Interview with Prof. Schlunke (winter term 2021/22)

Where will you be teaching from now that you cannot come to Potsdam in person? 

I will be teaching from Hobart (nipaluna) my home in Tasmania (lutruwita) Australia. As the double naming suggests, Tasmania has a deep Indigenous history and a rich continuing Aboriginal presence alongside the ever-present colonial effects. Tasmania is well known for the huge and ongoing desecration of its forests and Aboriginal country while also being famous for its green, clean credentials and its ‘wilderness’. I imagine the politics of place (and, in particular, the politics of pandemic space) will be a point of critical concern for all of us as we learn together. When I am not teaching, I will be dreaming of playing table tennis in the parks and clubs of Berlin!

What are you looking forward to in the months that you will be spending with us?

I am very much looking forward to working with my students and exploring the key contentions I have established in my subjects which include the Anthropocene, reimagining the past, and reconsidering the idea of ‘Australia’ as well as critiqued categories such as extinction, race, whiteness and queerness. I am also excited about working within the zoom format. It enables new orders of global connection and new styles of pedagogy and I look forward to the arguments that may arise as to whether it also creates new forms of embodied learning and collegial intimacy. Through shared research projects over the years I have come to know and deeply respect my Potsdam colleagues so I am also very much looking forward to being a part of the dynamic Potsdam team and enjoying once more their stimulating collegiality.

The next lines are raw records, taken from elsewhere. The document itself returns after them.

-- ==== Sys2Proof/Machine/Links.lean ====
section
/-! DEFINITION. Links: errors, lost rails, commands, receive buffers and the delivery of link events (14 R319-R323, 24). -/

namespace Sys2Proof.Machine

/-! ### A link's registers (14 Tables 14.5-14.7) -/

/-- Change a link. -/
def State.modLink (s : State) (n : Nat) (f : Link → Link) : State := { s with links := assocPut s.links n (f (s.link! n)) }

/-- Whether a link number names a link of this device (14 R320, 18 R432). -/
def State.hasLink (s : State) (n : Nat) : Bool :=
  (decide (n < 4) && (s.linkDies n).all s.diePresent) || (decide (0x10 ≤ n) && decide (n < 0x2F)) ||
    (decide (0x30 ≤ n) && decide (n < 0x40) && bitOf s.caps 7)

/-- Set or clear a rail's bit of RAILUP. -/
def Link.setRail (l : Link) (r : Nat) (up : Bool) : Link :=
  { l with stat := setField l.stat (32 + r) (32 + r) (if up then 1 else 0) }

/-- Set STATE. -/
def Link.setState (l : Link) (v : Nat) : Link := { l with stat := setField l.stat 3 0 v }

/-- CSTAT. -/
def Link.cstat (l : Link) : Nat := fieldOf l.stat 7 4

/-- Set CSTAT. -/
def Link.setCstat (l : Link) (v : Nat) : Link := { l with stat := setField l.stat 7 4 v }

/-- ERRS and THR of a rail. -/
def Link.errs (l : Link) (r : Nat) : Nat := fieldOf (vget l.rails r 0) 31 0
/-- THR of a rail. -/
def Link.thr (l : Link) (r : Nat) : Nat := fieldOf (vget l.rails r 0) 63 48

/-- TVAL of a link event: the link and a rail (14 R323). -/
def linkTval (n rail : Nat) : Word := word (n * 2 ^ 8 + rail % 8)

/-- A link event on the die that takes it. -/
def State.linkCause (s : State) (n cause rail : Nat) : State := s.linkEvent (s.linkDie n) n cause (linkTval n rail)

/-- A link goes down with 0x105, and the packets that are on their way over it are cut off (14 R321, R323). -/
def State.goDown (s : State) (n rail : Nat) : State :=
  ((s.modLink n fun l => l.setState 0).cutLink n).linkCause n 0x105 rail

/-- BUF and MERGE follow the rails: a change of row raises 0x106, and below 20 flits the link goes down with 0x105. -/
def State.refit (s : State) (n rail : Nat) : State :=
  let l := s.link! n
  let b := l.buffer n
  let row := mergeRow b
  let changed := decide (fieldOf l.stat 39 37 ≠ row)
  let down := decide (b < 20) && l.state != 0
  let s := s.modLink n fun l => { l with stat := setField (setField l.stat 47 40 b) 39 37 row }
  let s := if changed then s.linkCause n 0x106 rail else s
  if down then s.goDown n rail else s

/-! ### Errors -/

/-- A rail, or a lane of a span port, is lost: an active link is degraded, and a second loss takes it down (14 R319, R321). -/
def State.loseRail (s : State) (n r : Nat) : State :=
  let l := s.link! n
  let s := s.modLink n fun l => l.setRail r false
  let s := if l.state = 2 then (s.modLink n fun l => l.setState 3).linkCause n 0x104 r
    else if l.state = 3 then s.goDown n r
    else s
  s.refit n r

/-- RAIL_SLICE_ERROR (14 R319): a slice of rail `b` of link `a` fails its CRC. It is rebuilt, or its flit is replayed; ERRS
counts it, and 0x103 is raised as ERRS reaches THR. The sixteenth in a row loses the rail; `ok` says that a slice of the rail came whole
since the last one that failed. -/
def execRailSliceError (s : State) : Out :=
  let n := s.cur.ev.a
  let r := if isSpan n then 0 else s.cur.ev.b
  let l := s.link! n
  if !s.hasLink n ∨ 5 ≤ r then .next s
  else
    let e := min (l.errs r + 1) 0xFFFFFFFF
    let row := if s.cur.ev.ok then 1 else vget l.fails r 0 + 1
    let s := s.modLink n fun l =>
      { l with rails := vset l.rails r (setField (vget l.rails r 0) 31 0 e), fails := vset l.fails r row }
    let s := if l.errs r < l.thr r ∧ l.thr r ≤ e ∧ (l.state = 2 ∨ l.state = 3) then s.linkCause n 0x103 r else s
    .next (if 16 ≤ row ∧ !isSpan n ∧ l.railUp r then s.loseRail n r else s)

/-- RAIL_LOST (14 R319, R321): module `slot` of rail `b` of link `a` loses lane lock; on a span port a lane fails. -/
def execRailLost (s : State) : Out :=
  let n := s.cur.ev.a
  let r := s.cur.ev.b
  if !s.hasLink n ∨ railCount n ≤ r ∨ !(s.link! n).railUp r then .next s
  else .next ((s.modLink n fun l => { l with lostMod := l.lostMod ++ [(r, s.cur.ev.slot % 2)] }).loseRail n r)

/-- RECEIVE_BUFFER_ENTRY_RETIRED (14 R322): link `a` retires an entry of its receive buffer. -/
def execReceiveBufferEntryRetired (s : State) : Out :=
  let n := s.cur.ev.a
  if !s.hasLink n then .next s
  else .next ((s.modLink n fun l => { l with retired := l.retired + 1 }).refit n 0)

/-! ### Commands (14 R321) -/

/-- The rail that a command word's ARG names. -/
def argRail (v : Word) : Nat := fieldOf v 34 32

/-- The module that ARG names. -/
def argModule (v : Word) : Nat := fieldOf v 35 35

/-- A write of LKCTL (14 R321, 24 R461): while a command runs it is refused; CMD 0 does nothing; a command starts. -/
def State.startCommand (s : State) (n : Nat) (v : Word) : State :=
  let l := s.link! n
  if l.cstat = 1 then s.linkCause n 0x107 (argRail v)
  else if fieldOf v 3 0 = 0 then s.modLink n fun l => { l with ctl := v }
  else
    s.modLink n fun l =>
      let l : Link := { l.setCstat 1 with ctl := v }
      if fieldOf v 3 0 = 4 ∧ (l.state = 4 ∨ l.state = 0) ∧ argRail v < railCount n then l.setState 5 else l

/-- A command as an operation: link `a`, ARG `b`. -/
def State.command (s : State) (cmd : Nat) : State :=
  if s.hasLink s.cur.ev.a then s.startCommand s.cur.ev.a (word (s.cur.ev.b % 2 ^ 12 * 2 ^ 32 + cmd)) else s

/-- PAUSE. -/
def execPause (s : State) : Out := .next (s.command 1)

/-- RESUME. -/
def execResume (s : State) : Out := .next (s.command 2)

/-- REPAIR. -/
def execRepair (s : State) : Out := .next (s.command 3)

/-- RETRAIN. -/
def execRetrain (s : State) : Out := .next (s.command 4)

/-- CLRERR. -/
def execClrerr (s : State) : Out := .next (s.command 5)

/-- Whether exactly one rail is down. -/
def Link.oneDown (n : Nat) (l : Link) : Bool := ((List.range (railCount n)).filter fun r => !l.railUp r).length == 1

/-- Whether every rail is up. -/
def Link.allUp (n : Nat) (l : Link) : Bool := (List.range (railCount n)).all l.railUp

/-- The module after a retraining that passed at a width, or that failed. -/
def Link.retrained (l : Link) (r m : Nat) (half passed : Bool) : Link :=
  let l := if passed then
      { l with
        stat := setField l.stat (12 + 2 * r + m) (12 + 2 * r + m) (if half then 1 else 0)
        lostMod := l.lostMod.filter fun q => q != (r, m), fails := vset l.fails r 0 }
    else { l with lostMod := l.lostMod ++ [(r, m)] }
  l.setRail r (l.lostMod.all fun q => q.1 != r)

/-- A spare of a module comes into use. -/
def Link.useSpare (l : Link) (r m : Nat) : Link :=
  let w := vget l.rails r 0
  let lo := 40 + 4 * m
  { l with rails := vset l.rails r (setField w (lo + 3) lo (fieldOf w (lo + 3) lo + 1)) }

/-- Spares of a module in use. -/
def Link.spares (l : Link) (r m : Nat) : Nat := fieldOf (vget l.rails r 0) (43 + 4 * m) (40 + 4 * m)

/-- Whether a spare is left: four to a module of a die link, two wavelengths to a league port, none on a span port (14 R319). -/
def Link.spareLeft (n : Nat) (l : Link) (r m : Nat) : Bool :=
  if n < 4 then decide (l.spares r m < 4)
  else !isSpan n && decide (((List.range 5).map fun r => l.spares r 0 + l.spares r 1).sum < 2)

/-- The effect of a command that its link's state allows, or none (14 Table 14.8). -/
def Link.complete (n : Nat) (l : Link) (passed : Bool) : Option Link :=
  let r := argRail l.ctl
  let m := argModule l.ctl
  match fieldOf l.ctl 3 0 with
  | 1 => if l.state = 2 ∨ l.state = 3 then some (l.setState 4) else none
  | 2 =>
    if l.state ≠ 4 then none
    else if l.allUp n then some (l.setState 2)
    else if l.oneDown n then some (l.setState 3)
    else none
  | 3 => if l.state = 4 ∧ r < railCount n ∧ l.spareLeft n r m then some (l.useSpare r m) else none
  | 4 => if l.state = 5 ∧ r < railCount n then some ((l.retrained r m (bitOf l.ctl 36) passed).setState 4) else none
  | 5 => if r < 5 then some { l with rails := vset l.rails r (setField (vget l.rails r 0) 31 0 0) } else none
  | _ => none

/-- Whether every packet in a link's buffers has been delivered (14 R321). -/
def State.drained (s : State) (n : Nat) : Bool :=
  s.reqs.all fun r =>
    (match r.place with
    | .link l _ => l != n
    | .port l => l != n || r.stage == .outside
    | _ => true)

/-- LINK_COMMAND_COMPLETE (14 R321): the running command of link `a` ends, or is refused in this state; `ok` says that a training
passed. A PAUSE ends once the link is drained. Both raise 0x107. -/
def execLinkCommandComplete (s : State) : Out :=
  let n := s.cur.ev.a
  let l := s.link! n
  let pausing := fieldOf l.ctl 3 0 == 1 && (l.state == 2 || l.state == 3)
  if !s.hasLink n ∨ l.cstat ≠ 1 ∨ (pausing ∧ !s.drained n) then .next s
  else
    let r := argRail l.ctl
    let s := match l.complete n s.cur.ev.ok with
      | some l' => s.modLink n fun _ => l'.setCstat 2
      | none => s.modLink n fun l => l.setCstat 3
    .next ((s.linkCause n 0x107 r).refit n r)

/-! ### Delivery (14 R323, 24 R460) -/

/-- The next event of a die: the lowest cause, then the earliest (17 R387). -/
def State.nextLinkEvent (s : State) (d : Nat) : Option (Nat × Nat × Nat) :=
  leastBy (fun e => e.2.1) (s.linkEvents.filter fun e => e.1 == d)

/-- A die's next link event goes to slot 0 of its service tile, or to slot 15, which becomes live with it; none while one is
handled. One that a strand has not taken yet goes back behind an event of a lower cause. -/
def State.deliverLink (s : State) (d : Nat) : State :=
  let k := serviceTile d
  match s.nextLinkEvent d with
  | none => s
  | some e =>
    let s' := { s with linkEvents := s.linkEvents.erase e }
    let give (n : Nat) : State :=
      let waiting := (s.strand k n).held.filter fun h => isLinkCause h.cause
      if (s.strand k n).linkBusy || waiting.any fun h => decide (h.cause ≤ e.2.1) then s
      else
        let back : List (Nat × Nat × Nat) := waiting.map fun h => (d, h.cause, h.tval.toNat)
        ({ s' with linkEvents := back ++ s'.linkEvents } : State).modStrand k n fun st =>
          { st with held := (st.held.filter fun h => !isLinkCause h.cause) ++ [⟨e.2.1, word e.2.2⟩] }
    if (s.strand k 0).st = .live then give 0
    else if (s.strand k 15).st = .live then give 15
    else s'.modStrand k 15 fun _ => overflowStrand (s.tile k) (s.ktabOf k) 2 e.2.1 (word e.2.2)

/-- LINK_EVENT_DELIVERY (14 R323): the next event of die `a` is delivered. -/
def execLinkEventDelivery (s : State) : Out := .next (s.deliverLink s.cur.ev.a)

end Sys2Proof.Machine
end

What does our MA programme name ‘Anglophone Modernities in Literature and Culture’ mean to you?

The plurality suggested by both ‘anglophone’ and ‘modernities’ describes very precisely one of the key contributions of Cultural Studies (my foundational discipline) to both politics and culture. Appreciating the point that there is never one order of English enables us to recognise the multiple forms of English expression marked by different modalities (film, art, music) and different experiences heard in accents, argots and language invention. That diverse modernities have arisen as a result of constant encounters allows us to appreciate the importance of new categories of subjects and identities. It also lets us see the ways in which key organising binaries such as past/present, man/woman and nature/culture are never entirely secure. This makes for an exciting program of study made all the more challenging and delightful by making literature and culture the surrounding frame.